O que começou como assédio sexual, que chegava em violência verbal, disfarçada dos clássicos "piropos", culminou em agressões físicas e numa situação de desespero em que a busca por auxílio foi tudo menos produtiva. Aquilo que este grupo de amigos viveu tornou-se público a 15 de junho, quando Mariana Gomes publicou um vídeo de 9 minutos no seu Instagram a reviver os acontecimentos.

A MAGG falou com a jovem natural do Porto sobre o que se passou. Depois de se aperceberem de que estavam a ser vítimas de assédio sexual, sentiram-se "desconfortáveis". "A nossa intuição dizia-nos para ignorar, porque estávamos com algum receio do que podia acontecer", admite a jovem, que, a certa altura, se fartou de não intervir.

Do assédio sexual à violência física

"Não tenho muita paciência para estas situações. Esperei um pouco para ver se eles paravam com os piropos, mas eles não pararam, então eu perguntei-lhes 'E se fossem para a puta que vos pariu?'. Eles mandaram-me a mim de volta", contou, referindo ter assumido uma "linguagem muito irónica".

De seguida, um dos dois homens perguntou: "Vais dizer-me que também és feminista, é isso?". "Claro que sou. E aquilo que vocês estão a fazer é crime, é assédio sexual. Pedia-vos imenso para saírem daqui e pararem com esta situação", apelou. Um dos rapazes, "num forte ato de masculinidade", lembrou: "Eu sou homem".

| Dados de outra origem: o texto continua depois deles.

-- ==== Sys2Proof/Machine/Dispatch.lean ====
section
/-! DEFINITION. The dispatch: one arm per command, each a direct call of its meaning. -/

namespace Sys2Proof.Machine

Fê-lo, de acordo com a estudante de Direito, "num tom condescendente e preponderante, para tentar justificar aquilo que estava a fazer e, de certa forma, para se superiorizar". Mariana apelidou-os de "machistas" e, pouco depois, apareceu um grupo de "cerca de 15 pessoas", aparentemente amigos dos dois primeiros.

"O que é que se está a passar aqui?", perguntou, "num tom mais agressivo", uma das raparigas que agora chegavam. Mariana explicou o que se estava a passar e ouviu de volta "Mas o assédio é normal". "Eu não consegui falar mais com ela", avança à MAGG. De seguida, Mariana testemunha outra das raparigas a puxar os cabelos a uma das suas amigas.

O conflito tinha escalado para a violência física. Essa mesma rapariga ainda consegue dar um pontapé na cara da amiga de Mariana, que entretanto consegue afastar a agressora. "A minha reação foi pegar no meu telemóvel para ligar à polícia, mas não tive tempo sequer de pesquisar o número. Um dos rapazes tirou-me o telemóvel da mão", continua a contar-nos.

"Não era uma questão de raça, era de machismo, e o machismo não tem propriamente raça"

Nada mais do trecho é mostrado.